His eyes were on her when she looked back at him.
‘There’s something that I need to tell you, but perhaps it would be better to wait until after your visit. Why don’t I come back the day after tomorrow?’
Tess found herself nodding. This man knew her darkest secret yet she wasn’t afraid. He wasn’t there to harm her or turn her in. She put her hand in her pocket and pulled out Daniel’s mobile.
‘I found it two days after he was dead by his kitchen knives. I was too scared to give it to the police as it would have a text message from the person who sent him the postcard. The postcard said he’d be sent an address of where he was to meet the person. Only now I know you didn’t send him a text as they didn’t find a message. So how did he know where to meet you?’
He half smiled. ‘I’m a policeman. I wasn’t going to leave a message on his phone. I left directions on a piece of paper under his windscreen wiper instead.’
‘I didn’t know what to do so I hid it in his golf bag.’

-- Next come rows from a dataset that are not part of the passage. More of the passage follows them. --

-- ==== Sys2Proof/Tests/Slice0.lean ====
section
/-! SUPPORT. Tests of the model. Expected values come from the spec: ill-formed terms from R61 and R68, the decoding of every
row from the maps R77 and R78, single steps from the vectors V1 to V100 and examples S1 to S10 of 95_test_vectors.md. The
last part shows, for every obligation with hypotheses, inputs that meet them together. -/

namespace Sys2Proof.Tests

open Sys2Proof Sys2Proof.Machine

/-! ## Ill-formed terms are refused -/

theorem test_ill_formed_ld_hlm_hlm : (Form.ldRR .hlmem .hlmem).wellFormed = false := by decide

theorem test_ill_formed_ld_hlm_hlm_is_no_row : (Form.ldRR .hlmem .hlmem).instr? = none := by decide

theorem test_ill_formed_operand_missing :
    [Line.mk .ld_b_d8 .none, ⟨.jr, .none⟩, ⟨.call, .none⟩, ⟨.ldh_a8m_a, .none⟩, ⟨.ld_sp_d16, .none⟩].map Line.wellFormed =
      [false, false, false, false, false] := by decide

theorem test_ill_formed_operand_extra :
    [Line.mk .inc_b (.d8 0x00#8), ⟨.ret, .a16 0x0000#16⟩, ⟨.bit0_b, .e 0x00#8⟩, ⟨.rla, .d8 0x00#8⟩].map Line.wellFormed =
      [false, false, false, false] := by decide

theorem test_ill_formed_operand_kind :
    [Line.mk .ld_b_d8 (.e 0x00#8), ⟨.jr, .d8 0x00#8⟩, ⟨.call, .d16 0x0000#16⟩, ⟨.ldh_a8m_a, .d8 0x00#8⟩,
      ⟨.ld_sp_d16, .a16 0x0000#16⟩].map Line.wellFormed = [false, false, false, false, false] := by decide

theorem test_well_formed_operand_kind :
    [Line.mk .ld_b_d8 (.d8 0x00#8), ⟨.jr, .e 0xFE#8⟩, ⟨.call, .a16 0x0150#16⟩, ⟨.ldh_a8m_a, .a8 0x47#8⟩,
      ⟨.ld_sp_d16, .d16 0xFFFE#16⟩, ⟨.bit0_b, .none⟩, ⟨.ret, .none⟩].map Line.wellFormed =
      [true, true, true, true, true, true, true] := by decide

/-! ## Decoding: every row of the maps R77 and R78, the opcode byte in binary -/

theorem test_decode_ldn16 :
    [0b00000001#8, 0b00010001#8, 0b00100001#8, 0b00110001#8].map (decode · false) =
      [some .ld_bc_d16, some .ld_de_d16, some .ld_hl_d16, some .ld_sp_d16] := by decide

theorem test_decode_ld_through_a :
    [0b00000010#8, 0b00001010#8, 0b00010010#8, 0b00011010#8, 0b00100010#8, 0b00110010#8, 0b11100000#8, 0b11100010#8,
     0b11101010#8, 0b11110000#8, 0b11110010#8, 0b11111010#8].map (decode · false) =
      [some .ld_bcm_a, some .ld_a_bcm, some .ld_dem_a, some .ld_a_dem, some .ld_hlinc_a, some .ld_hldec_a,
       some .ldh_a8m_a, some .ldh_cm_a, some .ld_a16m_a, some .ldh_a_a8m, some .ldh_a_cm, some .ld_a_a16m] := by decide

theorem test_decode_inc :
    [0b00000100#8, 0b00001100#8, 0b00010100#8, 0b00011100#8, 0b00100100#8, 0b00101100#8, 0b00110100#8, 0b00111100#8].map (decode · false) =
      [some .inc_b, some .inc_c, some .inc_d, some .inc_e, some .inc_h, some .inc_l, some .inc_hlm, some .inc_a] := by decide

theorem test_decode_dec :
    [0b00000101#8, 0b00001101#8, 0b00010101#8, 0b00011101#8, 0b00100101#8, 0b00101101#8, 0b00110101#8, 0b00111101#8].map (decode · false) =
      [some .dec_b, some .dec_c, some .dec_d, some .dec_e, some .dec_h, some .dec_l, some .dec_hlm, some .dec_a] := by decide

theorem test_decode_ld_d8 :
    [0b00000110#8, 0b00001110#8, 0b00010110#8, 0b00011110#8, 0b00100110#8, 0b00101110#8, 0b00110110#8, 0b00111110#8].map (decode · false) =
      [some .ld_b_d8, some .ld_c_d8, some .ld_d_d8, some .ld_e_d8, some .ld_h_d8, some .ld_l_d8, some .ld_hlm_d8,
       some .ld_a_d8] := by decide

theorem test_decode_rla :
    [0b00010111#8].map (decode · false) =
      [some .rla] := by decide

theorem test_decode_jr :
    [0b00011000#8, 0b00100000#8, 0b00101000#8].map (decode · false) =
      [some .jr, some .jr_nz, some .jr_z] := by decide

theorem test_decode_ld_b :
    [0b01000000#8, 0b01000001#8, 0b01000010#8, 0b01000011#8, 0b01000100#8, 0b01000101#8, 0b01000110#8, 0b01000111#8].map (decode · false) =
      [some .ld_b_b, some .ld_b_c, some .ld_b_d, some .ld_b_e, some .ld_b_h, some .ld_b_l, some .ld_b_hlm,
       some .ld_b_a] := by decide

theorem test_decode_ld_c :
    [0b01001000#8, 0b01001001#8, 0b01001010#8, 0b01001011#8, 0b01001100#8, 0b01001101#8, 0b01001110#8, 0b01001111#8].map (decode · false) =
      [some .ld_c_b, some .ld_c_c, some .ld_c_d, some .ld_c_e, some .ld_c_h, some .ld_c_l, some .ld_c_hlm,
       some .ld_c_a] := by decide

theorem test_decode_ld_d :
    [0b01010000#8, 0b01010001#8, 0b01010010#8, 0b01010011#8, 0b01010100#8, 0b01010101#8, 0b01010110#8, 0b01010111#8].map (decode · false) =
      [some .ld_d_b, some .ld_d_c, some .ld_d_d, some .ld_d_e, some .ld_d_h, some .ld_d_l, some .ld_d_hlm,
       some .ld_d_a] := by decide

theorem test_decode_ld_e :
    [0b01011000#8, 0b01011001#8, 0b01011010#8, 0b01011011#8, 0b01011100#8, 0b01011101#8, 0b01011110#8, 0b01011111#8].map (decode · false) =
      [some .ld_e_b, some .ld_e_c, some .ld_e_d, some .ld_e_e, some .ld_e_h, some .ld_e_l, some .ld_e_hlm,
       some .ld_e_a] := by decide

theorem test_decode_ld_h :
    [0b01100000#8, 0b01100001#8, 0b01100010#8, 0b01100011#8, 0b01100100#8, 0b01100101#8, 0b01100110#8, 0b01100111#8].map (decode · false) =
      [some .ld_h_b, some .ld_h_c, some .ld_h_d, some .ld_h_e, some .ld_h_h, some .ld_h_l, some .ld_h_hlm,
       some .ld_h_a] := by decide

theorem test_decode_ld_l :
    [0b01101000#8, 0b01101001#8, 0b01101010#8, 0b01101011#8, 0b01101100#8, 0b01101101#8, 0b01101110#8, 0b01101111#8].map (decode · false) =
      [some .ld_l_b, some .ld_l_c, some .ld_l_d, some .ld_l_e, some .ld_l_h, some .ld_l_l, some .ld_l_hlm,
       some .ld_l_a] := by decide

theorem test_decode_ld_hlmem :
    [0b01110000#8, 0b01110001#8, 0b01110010#8, 0b01110011#8, 0b01110100#8, 0b01110101#8, 0b01110111#8].map (decode · false) =
      [some .ld_hlm_b, some .ld_hlm_c, some .ld_hlm_d, some .ld_hlm_e, some .ld_hlm_h, some .ld_hlm_l,
       some .ld_hlm_a] := by decide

He took it from her hand. ‘It’s gone,’ he said. ‘It was never here.’
Chapter Fifty-Four
Tess delayed going straight to the ward. It had taken three hours and three train rides to get to the hospital to visit this man, yet all she wanted to do was walk back out the door and head home. She would never be ready for this visit. This man had destroyed his son. She wondered how Daniel discovered his real father. Had Nancy and Stuart told him he was adopted? Or had David Simmonds been the one to contact him? The Myers lost contact with Daniel when he turned twenty-five. Was it from then David Simmonds started poisoning his son’s mind? It would mean Daniel had been coming to see him for fifteen years. Fifteen years of believing in a man who left him for dead and only on his last visit he understood the father he really had.
David Simmonds could die for all she cared. He had no part in her future, and if she could help it, she would never think of him again. She was here now so she would see him but only this once.
On the ward a nurse asked her to wait before visiting as the doctor would like to speak to her. A short while later a harried-looking man introduced himself as Dr Newman.
‘We’ve been trying t
o get hold of you for a number of weeks, and have left several messages on your phone.’
Tess stared at him nonplussed. She never checked the house phone now she had her own phone again. It was only by chance she’d answered the call yesterday morning.
‘I’m the doctor looking after your father-in-law.’
Tess cut him off before he said anything further. ‘David Simmonds is not my father-in-law,’ she stated firmly.
The doctor turned visibly flustered, and immediately apologised. ‘I do beg your pardon. Your late husband is down as next of kin, and I just assumed.’
‘Well, then don’t. My husband was adopted after what his father did, and I am only here because I was asked to come.’
‘I see,’ he said, gaining back some composure. ‘So I don’t suppose you want to hear about his condition.’
‘No, I don’t, but I’ll see him,’ she said.
Tess kept her coat buttoned-up as she made her way to the bed. She didn’t want the man to notice her condition. She could see he was tall like his son, even lying down under the covers, and his thick grey hair still had some dark strands showing through. It was his eyes, though, that held her. They were Daniel’s eyes, the same dark green. An interest flickered in them as she stood near the bed.
He took his time to speak, and then a small sneer moved his mouth. ‘You’re like his mother. Dark hair and small. I thought he would have chosen better.’
She felt her face go warm, but she made herself stand there and not turn away.
‘He loved his mother,’ she answered back.
He harrumphed. ‘I dare say he did. So is that all you came to tell me?’ he asked.
‘Yes,’ she said simply. ‘That’s all.’
Then Tess walked away without looking back.
Chapter Fifty-Five
Tess walked up the tree-lined road towards the burial chapel, feeling finally free. The call from Dr Newman last night to tell her David Simmonds had died had shocked her a little. She hadn’t realised until that moment that he’d had a hold on her while he was alive. She supposed it was only natural to feel freer with him gone and consigned to the past. Her child need never know about his biological grandfather.